Dancehall could therefore reinforce the trauma. Where attention goes, energy flows, and grows. And, arguably, the lot of contemporary women and children is worse than it was in 1978. Government is now trying to halt a wave of the slaughter of women young and old. There was no such wave 40 years ago.

 

CULTURE OF BEATING

 

Even today, many Jamaicans believe in beating children. Some are children themselves - like Cedar Grove Academy student Deandra Edwards, who was reported in this newspaper a few days ago to be calling on Government not to abolish corporal punishment. With double irony, in light of Jesus' compassion for children, she uses the Bible to justify her claim that corporal punishment is necessary for the young.

She might have been disagreeing directly with a November 8 Gleaner story on a finding by the American Academy of Paediatrics that "beating children can lead to aggression, brain changes, substance abuse and suicidal behaviour in adulthood".

Bellywoman Bangarang ends with the agony of the four women who we see brutalised in the play having children in a labour ward.

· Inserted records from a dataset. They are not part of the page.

-- ==== Sys2Proof/Certificates/Slice0/Obligations.lean ====
section
/-! DEFINITION. The statements about this model, for the provers. Each formalises the rules of the spec its docstring
names. A statement about `exec` writes an unchanged field as itself (`t = { s with changed fields }`) and an unchanged
byte through `State.readByte`. Draws (`Config.draw…`) are constants without a body: a statement that names one holds
for every value of it. -/

open Sys2Proof Sys2Proof.Machine

/-! ## Command words -/

/-- Rule R111: the seven words of the opcode map, written out. -/
def Obligations.CommandWordsDecode : Prop :=
  decode 0x00000001 = .ok .begin ∧ decode 0x00000002 = .ok .init ∧ decode 0x00000003 = .ok .mine ∧
    decode 0x00000004 = .ok .endSession ∧ decode 0x00000005 = .ok .report ∧ decode 0x00000010 = .ok .encrypt ∧
    decode 0x00000011 = .ok .decrypt

/-- Rules R111 to R113: a word decodes to a command exactly when it is that command's word; every other word, with
`RSVD` ≠ 0 or with an opcode not in the table, is rejected. -/
def Obligations.DecodeAcceptsExactlyTheTable : Prop :=
  ∀ (w : Word) (i : Instr), decode w = .ok i ↔ w = encode i

/-- Rule R117: a defined word prints as its mnemonic and reads back, every other word prints as `.undef` and its
digits. -/
def Obligations.DisassemblyIsInverse : Prop :=
  (∀ i : Instr, disassemble (encode i) = mnemonic i ∧ assemble (disassemble (encode i)) = some (encode i)) ∧
    ∀ w : Word, (∀ i : Instr, w ≠ encode i) → disassemble w = ".undef 0x" ++ hexWord w

/-- Rule R113: an undefined command word is accepted as any other, and its step writes `RESULT` = EOPC and nothing
else; `BUSY` rises and falls. -/
def Obligations.UndefinedWordSetsOnlyEopc : Prop :=
  ∀ (s : State) (w : Word) (rest : List Event), s.resetLine = false → s.pending = none →
    s.schedule = .access (memWrite 0x000 w) :: .engine :: rest → (∀ i : Instr, w ≠ encode i) →
    core.run 1 s = .next { s with cmd := w, pending := some w, schedule := .engine :: rest, busData := none } ∧
      core.run 2 s =
        .next { s with cmd := w, pending := none, result := .eopc, schedule := rest, busData := none }

/-! ## Steps -/

/-- Rules R91, R112: on the engine's turn `step` is the effect of the decoded pending command, after which `pending` is
cleared. That it is so too when no event is left is the model's choice (DESIGN CHOICE, the log's entry 3): rule R91
leaves the time of the engine step open. -/
def Obligations.StepRunsDecodedCommand : Prop :=
  ∀ (s : State) (w : Word) (i : Instr), s.resetLine = false → s.pending = some w → decode w = .ok i →
    (∀ rest, s.schedule = .engine :: rest →
      ∃ t, exec i { s with schedule := rest } = .next t ∧ step s = .next { t with pending := none }) ∧
    (s.schedule = [] → ∃ t, exec i s = .next t ∧ step s = .next { t with pending := none })

/-- Rule R292: with nothing pending the engine does nothing. That a step with no event left is the engine's turn is the
model's choice (DESIGN CHOICE, the log's entry 3). -/
def Obligations.IdleEngineDoesNothing : Prop :=
  ∀ s : State, s.pending = none →
    (∀ rest, s.schedule = .engine :: rest → step s = .next { s with schedule := rest }) ∧
      (s.schedule = [] → step s = .next s)

/-- Rule R91: every accepted command completes. In the model the engine's turn comes at the latest when the host's
accesses are exhausted (the log's entry 3), so a pending command is finished within as many steps as there are events
left, and one more, if no reset and no ill-formed access is among them. -/
def Obligations.AcceptedCommandCompletes : Prop :=
  ∀ s : State, s.resetLine = false →
    (∀ e ∈ s.schedule, e = .engine ∨ ∃ a, e = .access a ∧ a.wellFormed = true) →
    ∃ k t, k ≤ s.schedule.length + 1 ∧ core.run k s = .next t ∧ t.busy = false

/-- Rules R91, R92 (both orders of a `CMD` write of MINE and a later write of `ARG_CYCLES`): the engine step may come
first, and then the MINE used the old value and the write is performed; or the write may come first, and then it is
dropped and `OVR` is set. -/
def Obligations.WriteRacesEngineBothWays : Prop :=
  ∀ (s : State) (v : Word), s.resetLine = false → s.pending = none →
    (s.schedule = [.access (memWrite 0x000 (encode .mine)), .engine, .access (memWrite 0x11C v)] →
      ∃ m t, exec .mine { s with cmd := encode .mine, pending := some (encode .mine), busData := none,
                                 schedule := [.access (memWrite 0x11C v)] } = .next m ∧
        core.run 3 s = .next t ∧ t.argCycles = v ∧ t.ovr = s.ovr ∧ t.status = m.status ∧ t.mem = m.mem) ∧
    (s.schedule = [.access (memWrite 0x000 (encode .mine)), .access (memWrite 0x11C v), .engine] →
      ∃ t, core.run 3 s = .next t ∧ t.argCycles = s.argCycles ∧ t.ovr = true ∧ t.pending = none)

/-- Rules R280, R283: a step is never refused, and the one thing that stops it is the bus error of an ill-formed access.
That no bus error comes while reset is asserted is the model's reading of rule R300 (DEDUCED, the log's entry 8). -/
def Obligations.StepStopsOnlyOnBusError : Prop :=
  ∀ s : State, (∀ r, step s ≠ .refused r) ∧
    ∀ f, step s = .fault f → ∃ a rest, s.schedule = .access a :: rest ∧ f = .busError a.addr ∧
      a.wellFormed = false ∧ s.resetLine = false

/-! ## Session commands -/

/-- Rule R191: a fragment over the cap changes nothing but `RESULT`. -/
def Obligations.BeginOverCapKeepsEverything : Prop :=
  ∀ s : State, Config.cbCap < s.argCbLen.toNat → exec .begin s = .next { s with result := .einval }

Two of the babies are girls. The mothers don't have the benefit of our hindsight, but we, looking back, know that those baby girls will probably grow up to be abused by the baby boys.

I do think the "transcendence of trauma" idea is more of a hope of the director than a reality in or outside the play. When I asked one of the lead actresses what she most wanted to convey in the play, she said its reality, that "they (audiences) are not just watching a show". And when I asked an audience member what most impressed her about the show, she said, "Its realism."

Quamina reveals a second reason - apart from the way the play was written - why the production is so real. She writes: "This journey was spirit-led. This journey was youth led.

Every choice was birthed in collaboration."

That's no doubt why the acting by every member of the cast is so good. So is the choreography (by Paul Newman and Shannan Lawes); the set (by Abena Chevannes); and costumes - dancehall style, of course (by Stacy Banton).

The production closes on Sunday. Theatre lovers will love it.